*Exercise details*
In the records below, find each line with "execIndexCompact" and copy it.

Stored items:
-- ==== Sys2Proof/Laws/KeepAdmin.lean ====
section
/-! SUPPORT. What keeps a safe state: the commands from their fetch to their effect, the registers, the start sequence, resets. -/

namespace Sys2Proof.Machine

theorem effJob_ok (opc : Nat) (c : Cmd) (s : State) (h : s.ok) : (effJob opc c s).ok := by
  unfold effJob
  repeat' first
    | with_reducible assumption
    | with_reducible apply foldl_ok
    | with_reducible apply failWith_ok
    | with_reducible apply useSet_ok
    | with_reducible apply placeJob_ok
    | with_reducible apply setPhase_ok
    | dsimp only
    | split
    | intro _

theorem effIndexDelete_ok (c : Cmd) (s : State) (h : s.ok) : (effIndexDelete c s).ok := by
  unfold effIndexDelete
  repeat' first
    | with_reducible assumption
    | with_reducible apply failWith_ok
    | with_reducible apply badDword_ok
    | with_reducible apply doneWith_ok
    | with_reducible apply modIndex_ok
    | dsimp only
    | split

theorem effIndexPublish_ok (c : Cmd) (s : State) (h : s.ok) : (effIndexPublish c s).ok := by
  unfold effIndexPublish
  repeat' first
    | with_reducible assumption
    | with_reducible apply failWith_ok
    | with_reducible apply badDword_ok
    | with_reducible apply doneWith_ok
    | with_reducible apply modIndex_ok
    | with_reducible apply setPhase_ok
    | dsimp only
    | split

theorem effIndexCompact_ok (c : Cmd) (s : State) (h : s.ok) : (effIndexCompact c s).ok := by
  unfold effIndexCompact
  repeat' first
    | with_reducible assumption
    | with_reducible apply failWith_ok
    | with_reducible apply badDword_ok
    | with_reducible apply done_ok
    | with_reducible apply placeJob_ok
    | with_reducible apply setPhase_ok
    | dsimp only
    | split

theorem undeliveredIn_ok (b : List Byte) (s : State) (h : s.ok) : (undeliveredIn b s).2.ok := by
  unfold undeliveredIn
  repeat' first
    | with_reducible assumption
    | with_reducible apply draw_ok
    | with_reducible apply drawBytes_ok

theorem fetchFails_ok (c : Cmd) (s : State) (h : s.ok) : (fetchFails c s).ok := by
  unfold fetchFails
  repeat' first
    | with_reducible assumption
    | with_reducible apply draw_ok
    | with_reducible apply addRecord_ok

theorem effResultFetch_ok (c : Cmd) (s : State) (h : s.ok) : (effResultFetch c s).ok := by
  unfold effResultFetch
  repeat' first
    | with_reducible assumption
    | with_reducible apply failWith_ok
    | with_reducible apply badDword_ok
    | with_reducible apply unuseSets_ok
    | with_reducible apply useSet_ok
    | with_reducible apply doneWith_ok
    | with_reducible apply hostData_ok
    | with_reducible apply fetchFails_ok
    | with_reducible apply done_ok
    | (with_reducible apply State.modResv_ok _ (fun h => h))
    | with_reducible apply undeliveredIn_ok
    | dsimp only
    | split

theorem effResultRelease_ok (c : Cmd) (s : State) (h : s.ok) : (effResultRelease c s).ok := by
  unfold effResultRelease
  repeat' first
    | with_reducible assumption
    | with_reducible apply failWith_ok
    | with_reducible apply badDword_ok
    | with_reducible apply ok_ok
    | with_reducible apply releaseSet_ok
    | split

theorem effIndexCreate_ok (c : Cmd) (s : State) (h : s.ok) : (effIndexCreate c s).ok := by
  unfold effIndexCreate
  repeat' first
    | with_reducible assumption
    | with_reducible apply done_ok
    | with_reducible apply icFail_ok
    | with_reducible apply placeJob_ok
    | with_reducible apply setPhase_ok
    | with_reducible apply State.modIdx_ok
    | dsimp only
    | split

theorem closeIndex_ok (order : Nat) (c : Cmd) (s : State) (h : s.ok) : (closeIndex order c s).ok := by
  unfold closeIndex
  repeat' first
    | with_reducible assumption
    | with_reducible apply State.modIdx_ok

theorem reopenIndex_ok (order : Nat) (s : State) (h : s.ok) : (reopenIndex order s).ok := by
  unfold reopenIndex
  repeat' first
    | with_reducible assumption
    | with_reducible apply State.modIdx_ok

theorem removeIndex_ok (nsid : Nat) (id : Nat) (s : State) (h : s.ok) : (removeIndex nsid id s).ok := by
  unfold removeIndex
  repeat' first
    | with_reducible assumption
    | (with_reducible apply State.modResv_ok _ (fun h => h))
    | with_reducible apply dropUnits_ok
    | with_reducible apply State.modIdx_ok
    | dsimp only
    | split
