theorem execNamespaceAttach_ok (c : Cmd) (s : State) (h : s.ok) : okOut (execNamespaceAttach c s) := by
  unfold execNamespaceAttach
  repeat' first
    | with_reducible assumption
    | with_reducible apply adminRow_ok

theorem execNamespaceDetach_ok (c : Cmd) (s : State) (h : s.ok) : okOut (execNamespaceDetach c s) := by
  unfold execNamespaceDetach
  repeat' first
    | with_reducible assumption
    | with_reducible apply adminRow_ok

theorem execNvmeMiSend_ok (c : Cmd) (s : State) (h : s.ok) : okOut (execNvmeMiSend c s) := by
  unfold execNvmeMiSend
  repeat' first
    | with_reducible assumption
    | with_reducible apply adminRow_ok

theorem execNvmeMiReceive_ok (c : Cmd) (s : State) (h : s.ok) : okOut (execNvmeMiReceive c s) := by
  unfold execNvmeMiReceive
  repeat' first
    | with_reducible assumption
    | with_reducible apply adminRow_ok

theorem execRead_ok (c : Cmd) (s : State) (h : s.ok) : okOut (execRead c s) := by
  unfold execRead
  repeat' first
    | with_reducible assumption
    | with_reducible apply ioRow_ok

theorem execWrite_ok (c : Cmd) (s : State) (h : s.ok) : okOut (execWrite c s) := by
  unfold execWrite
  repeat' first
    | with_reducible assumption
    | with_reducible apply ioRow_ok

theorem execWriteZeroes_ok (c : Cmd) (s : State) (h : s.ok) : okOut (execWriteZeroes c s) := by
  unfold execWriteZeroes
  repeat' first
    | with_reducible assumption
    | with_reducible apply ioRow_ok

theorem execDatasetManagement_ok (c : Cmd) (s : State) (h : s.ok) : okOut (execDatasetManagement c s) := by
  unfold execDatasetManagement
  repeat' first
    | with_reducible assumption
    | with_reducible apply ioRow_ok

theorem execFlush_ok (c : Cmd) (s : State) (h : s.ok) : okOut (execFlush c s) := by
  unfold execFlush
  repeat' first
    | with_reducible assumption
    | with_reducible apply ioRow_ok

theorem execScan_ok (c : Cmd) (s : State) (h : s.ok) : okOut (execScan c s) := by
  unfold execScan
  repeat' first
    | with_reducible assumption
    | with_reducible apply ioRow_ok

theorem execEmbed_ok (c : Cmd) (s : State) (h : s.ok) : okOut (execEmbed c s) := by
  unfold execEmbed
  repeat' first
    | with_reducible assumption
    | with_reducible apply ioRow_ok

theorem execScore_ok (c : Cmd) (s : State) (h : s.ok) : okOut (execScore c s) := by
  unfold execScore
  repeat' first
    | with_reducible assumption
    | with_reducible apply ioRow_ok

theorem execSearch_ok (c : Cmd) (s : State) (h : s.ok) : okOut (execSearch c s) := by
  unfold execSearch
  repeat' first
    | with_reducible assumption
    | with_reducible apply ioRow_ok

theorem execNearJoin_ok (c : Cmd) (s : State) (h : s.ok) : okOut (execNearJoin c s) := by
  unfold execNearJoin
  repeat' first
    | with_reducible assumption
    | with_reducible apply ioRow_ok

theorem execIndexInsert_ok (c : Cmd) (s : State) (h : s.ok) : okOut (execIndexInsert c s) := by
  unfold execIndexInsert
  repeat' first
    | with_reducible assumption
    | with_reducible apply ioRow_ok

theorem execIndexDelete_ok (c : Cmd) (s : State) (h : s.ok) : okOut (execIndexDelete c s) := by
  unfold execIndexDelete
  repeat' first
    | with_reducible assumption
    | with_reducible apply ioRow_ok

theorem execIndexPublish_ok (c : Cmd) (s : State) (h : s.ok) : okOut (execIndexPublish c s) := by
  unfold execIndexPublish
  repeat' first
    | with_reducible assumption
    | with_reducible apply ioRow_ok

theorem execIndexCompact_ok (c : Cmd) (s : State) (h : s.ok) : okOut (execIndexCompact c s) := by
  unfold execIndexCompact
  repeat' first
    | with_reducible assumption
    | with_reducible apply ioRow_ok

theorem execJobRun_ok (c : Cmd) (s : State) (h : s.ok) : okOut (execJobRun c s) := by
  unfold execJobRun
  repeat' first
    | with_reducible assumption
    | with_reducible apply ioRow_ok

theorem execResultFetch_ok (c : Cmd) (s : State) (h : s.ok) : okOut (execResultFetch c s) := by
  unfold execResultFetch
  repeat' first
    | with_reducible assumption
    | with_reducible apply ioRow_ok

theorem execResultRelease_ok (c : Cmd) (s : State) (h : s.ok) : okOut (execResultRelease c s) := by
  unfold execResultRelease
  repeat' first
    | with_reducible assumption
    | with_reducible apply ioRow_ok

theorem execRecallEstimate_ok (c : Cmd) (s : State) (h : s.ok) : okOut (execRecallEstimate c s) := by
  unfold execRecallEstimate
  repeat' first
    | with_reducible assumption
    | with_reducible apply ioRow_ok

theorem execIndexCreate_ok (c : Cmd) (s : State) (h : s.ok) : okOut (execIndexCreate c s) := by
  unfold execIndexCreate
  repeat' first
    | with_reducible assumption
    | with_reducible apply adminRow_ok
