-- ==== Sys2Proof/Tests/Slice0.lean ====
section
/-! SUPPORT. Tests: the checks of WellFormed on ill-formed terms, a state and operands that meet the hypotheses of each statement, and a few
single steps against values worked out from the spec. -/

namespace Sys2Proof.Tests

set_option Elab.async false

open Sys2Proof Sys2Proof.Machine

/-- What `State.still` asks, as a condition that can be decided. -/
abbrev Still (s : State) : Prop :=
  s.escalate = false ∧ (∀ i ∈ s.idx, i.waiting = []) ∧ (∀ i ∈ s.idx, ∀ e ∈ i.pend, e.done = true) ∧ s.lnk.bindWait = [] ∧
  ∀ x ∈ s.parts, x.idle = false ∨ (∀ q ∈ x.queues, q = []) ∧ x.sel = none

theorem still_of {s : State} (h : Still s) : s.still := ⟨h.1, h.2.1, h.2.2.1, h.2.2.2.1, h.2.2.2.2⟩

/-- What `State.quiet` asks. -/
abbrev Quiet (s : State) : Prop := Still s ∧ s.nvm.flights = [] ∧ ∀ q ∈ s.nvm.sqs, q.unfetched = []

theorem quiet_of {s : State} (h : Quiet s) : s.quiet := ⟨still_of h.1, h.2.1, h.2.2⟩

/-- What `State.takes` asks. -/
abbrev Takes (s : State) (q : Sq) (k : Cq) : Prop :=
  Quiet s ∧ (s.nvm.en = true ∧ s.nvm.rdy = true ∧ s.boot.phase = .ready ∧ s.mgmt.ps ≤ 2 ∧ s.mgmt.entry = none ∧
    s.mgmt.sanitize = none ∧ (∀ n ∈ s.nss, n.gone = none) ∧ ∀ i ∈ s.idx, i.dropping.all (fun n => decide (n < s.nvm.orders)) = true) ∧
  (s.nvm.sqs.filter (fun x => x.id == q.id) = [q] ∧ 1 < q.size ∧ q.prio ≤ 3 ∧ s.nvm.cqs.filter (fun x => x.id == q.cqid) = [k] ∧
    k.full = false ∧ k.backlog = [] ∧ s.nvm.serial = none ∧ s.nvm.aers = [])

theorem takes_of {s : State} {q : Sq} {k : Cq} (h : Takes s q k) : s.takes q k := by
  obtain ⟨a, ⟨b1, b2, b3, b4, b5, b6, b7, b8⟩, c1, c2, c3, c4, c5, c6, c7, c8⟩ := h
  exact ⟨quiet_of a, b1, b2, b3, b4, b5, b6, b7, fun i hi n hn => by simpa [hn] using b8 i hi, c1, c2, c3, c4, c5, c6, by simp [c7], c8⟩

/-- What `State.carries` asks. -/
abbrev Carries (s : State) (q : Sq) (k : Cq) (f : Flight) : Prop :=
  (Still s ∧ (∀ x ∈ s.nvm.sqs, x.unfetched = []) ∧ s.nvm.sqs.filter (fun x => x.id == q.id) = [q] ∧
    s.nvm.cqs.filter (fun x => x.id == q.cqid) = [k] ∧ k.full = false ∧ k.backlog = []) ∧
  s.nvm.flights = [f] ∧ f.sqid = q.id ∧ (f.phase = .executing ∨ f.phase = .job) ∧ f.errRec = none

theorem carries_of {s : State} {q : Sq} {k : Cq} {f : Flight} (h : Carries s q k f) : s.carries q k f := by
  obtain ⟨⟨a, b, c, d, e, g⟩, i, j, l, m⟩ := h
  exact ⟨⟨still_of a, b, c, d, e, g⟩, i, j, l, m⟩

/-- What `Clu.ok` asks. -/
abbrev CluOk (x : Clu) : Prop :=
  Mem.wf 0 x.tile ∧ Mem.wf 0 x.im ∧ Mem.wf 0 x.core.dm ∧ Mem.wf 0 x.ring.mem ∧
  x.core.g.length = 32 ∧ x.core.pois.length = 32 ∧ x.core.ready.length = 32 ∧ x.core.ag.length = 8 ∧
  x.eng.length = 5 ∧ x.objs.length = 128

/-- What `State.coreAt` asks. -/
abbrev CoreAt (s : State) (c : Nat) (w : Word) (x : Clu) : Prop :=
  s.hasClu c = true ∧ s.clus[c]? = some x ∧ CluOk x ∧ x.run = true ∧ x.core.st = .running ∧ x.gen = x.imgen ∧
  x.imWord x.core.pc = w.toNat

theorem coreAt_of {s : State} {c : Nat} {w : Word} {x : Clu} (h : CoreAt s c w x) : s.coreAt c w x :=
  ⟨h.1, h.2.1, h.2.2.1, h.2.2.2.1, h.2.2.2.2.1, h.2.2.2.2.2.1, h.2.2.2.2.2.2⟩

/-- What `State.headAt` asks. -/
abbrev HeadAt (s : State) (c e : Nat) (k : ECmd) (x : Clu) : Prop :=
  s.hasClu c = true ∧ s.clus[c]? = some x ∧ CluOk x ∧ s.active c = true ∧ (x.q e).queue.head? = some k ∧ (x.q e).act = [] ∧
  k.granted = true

*Result for this exercise*
theorem execIndexCompact_ok (c : Cmd) (s : State) (h : s.ok) : okOut (execIndexCompact c s) := by
  unfold execIndexCompact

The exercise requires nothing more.